The first computer-based dungeon crawl was pedit5, developed in 1975 by Rusty Rutherford on the PLATO interactive education system based in Urbana, Illinois. Although this game was quickly deleted from the system, several more like it appeared, including dnd and Moria.

Computer games and series from the 1980s, such as Rogue, The Bard's Tale, Cosmic Soldier, Dungeon Master, Gauntlet, Madō Monogatari, Megami Tensei, Might and Magic, Legend of Zelda, Phantasy Star, Ultima, and Wizardry, helped set the standards of the genre. Their primitive graphics were conducive to this style, due to the need for repetitive tiles or similar-looking graphics to create effective mazes. Game Developers Matt Barton described Telengard (1982) as a "pure dungeon crawler" for its lack of diversions, and noted its expansive dungeons as a "key selling point".

Some dungeon crawlers from this era also employed action role-playing game combat, such as Dragon Slayer, and The Tower of Druaga. Games that grew out of this style are also considered dungeon crawlers, in that the player is limited to the confines of the walls of the dungeon, but still allows for complex systems around combat, enemy behavior, and loot systems, as well as the potential for multiplayer and online play. Gauntlet, Diablo, The Binding of Isaac and Enter the Gungeon are examples of these dungeon crawlers.
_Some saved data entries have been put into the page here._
/-! ## updCluster -/

@[simp] theorem State.updCluster_agenda (s : State) (k : Nat) (f : Cluster → Cluster) : (s.updCluster k f).agenda = s.agenda := rfl
@[simp] theorem State.updCluster_started (s : State) (k : Nat) (f : Cluster → Cluster) : (s.updCluster k f).started = s.started := rfl
@[simp] theorem State.updCluster_schedule (s : State) (k : Nat) (f : Cluster → Cluster) : (s.updCluster k f).schedule = s.schedule := rfl
@[simp] theorem State.updCluster_choices (s : State) (k : Nat) (f : Cluster → Cluster) : (s.updCluster k f).choices = s.choices := rfl
@[simp] theorem State.updCluster_fresh (s : State) (k : Nat) (f : Cluster → Cluster) : (s.updCluster k f).fresh = s.fresh := rfl
@[simp] theorem State.updCluster_focus (s : State) (k : Nat) (f : Cluster → Cluster) : (s.updCluster k f).focus = s.focus := rfl
@[simp] theorem State.updCluster_mem (s : State) (k : Nat) (f : Cluster → Cluster) : (s.updCluster k f).mem = s.mem := rfl
@[simp] theorem State.updCluster_poison (s : State) (k : Nat) (f : Cluster → Cluster) : (s.updCluster k f).poison = s.poison := rfl
@[simp] theorem State.updCluster_margin (s : State) (k : Nat) (f : Cluster → Cluster) : (s.updCluster k f).margin = s.margin := rfl
@[simp] theorem State.updCluster_flights (s : State) (k : Nat) (f : Cluster → Cluster) : (s.updCluster k f).flights = s.flights := rfl
@[simp] theorem State.updCluster_tss (s : State) (k : Nat) (f : Cluster → Cluster) : (s.updCluster k f).tss = s.tss := rfl
@[simp] theorem State.updCluster_tiles (s : State) (k : Nat) (f : Cluster → Cluster) : (s.updCluster k f).tiles = s.tiles := rfl
@[simp] theorem State.updCluster_fields (s : State) (k : Nat) (f : Cluster → Cluster) : (s.updCluster k f).fields = s.fields := rfl
@[simp] theorem State.updCluster_regions (s : State) (k : Nat) (f : Cluster → Cluster) : (s.updCluster k f).regions = s.regions := rfl
@[simp] theorem State.updCluster_owners (s : State) (k : Nat) (f : Cluster → Cluster) : (s.updCluster k f).owners = s.owners := rfl
@[simp] theorem State.updCluster_net (s : State) (k : Nat) (f : Cluster → Cluster) : (s.updCluster k f).net = s.net := rfl
@[simp] theorem State.updCluster_landings (s : State) (k : Nat) (f : Cluster → Cluster) : (s.updCluster k f).landings = s.landings := rfl
@[simp] theorem State.updCluster_dreqs (s : State) (k : Nat) (f : Cluster → Cluster) : (s.updCluster k f).dreqs = s.dreqs := rfl
@[simp] theorem State.updCluster_dreps (s : State) (k : Nat) (f : Cluster → Cluster) : (s.updCluster k f).dreps = s.dreps := rfl
@[simp] theorem State.updCluster_tlb (s : State) (k : Nat) (f : Cluster → Cluster) : (s.updCluster k f).tlb = s.tlb := rfl
@[simp] theorem State.updCluster_saves (s : State) (k : Nat) (f : Cluster → Cluster) : (s.updCluster k f).saves = s.saves := rfl
@[simp] theorem State.updCluster_map (s : State) (k : Nat) (f : Cluster → Cluster) : (s.updCluster k f).map = s.map := rfl
@[simp] theorem State.updCluster_links (s : State) (k : Nat) (f : Cluster → Cluster) : (s.updCluster k f).links = s.links := rfl
@[simp] theorem State.updCluster_ts (s : State) (k : Nat) (f : Cluster → Cluster) (j : Nat) : (s.updCluster k f).ts j = s.ts j := rfl
@[simp] theorem State.updCluster_tile (s : State) (k : Nat) (f : Cluster → Cluster) (j : Nat) : (s.updCluster k f).tile j = s.tile j := rfl
@[simp] theorem State.updCluster_fieldRec (s : State) (k : Nat) (f : Cluster → Cluster) (j : Nat) : (s.updCluster k f).fieldRec j = s.fieldRec j := rfl
@[simp] theorem State.updCluster_region (s : State) (k : Nat) (f : Cluster → Cluster) (j : Nat) : (s.updCluster k f).region j = s.region j := rfl
@[simp] theorem State.updCluster_flight (s : State) (k : Nat) (f : Cluster → Cluster) (j : Nat) : (s.updCluster k f).flight j = s.flight j := rfl
@[simp] theorem State.updCluster_queue (s : State) (k : Nat) (f : Cluster → Cluster) (j : Nat) : (s.updCluster k f).queue j = s.queue j := rfl
@[simp] theorem State.updCluster_byte (s : State) (k : Nat) (f : Cluster → Cluster) (j : Nat) : (s.updCluster k f).byte j = s.byte j := rfl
Variations on the dungeon crawl trope can be found in other genres. In the early 2010s there was a modest resurgence in their popularity, particularly in Japan, largely due to the success of the Etrian Odyssey series by Atlus.

=== Instance dungeon ===
In massively multiplayer online games, an instance is a special area, typically a dungeon or a restricted dungeon-like environment, that generates a new copy of the location for each group or certain number of players that enters the area. Instancing, the general term for the use of this technique, addresses several problems encountered by players in the shared spaces of virtual worlds, but also sacrifices the social element of shared spaces and realistic immersion in that virtual world. They also tend to be a lot smaller and more linear.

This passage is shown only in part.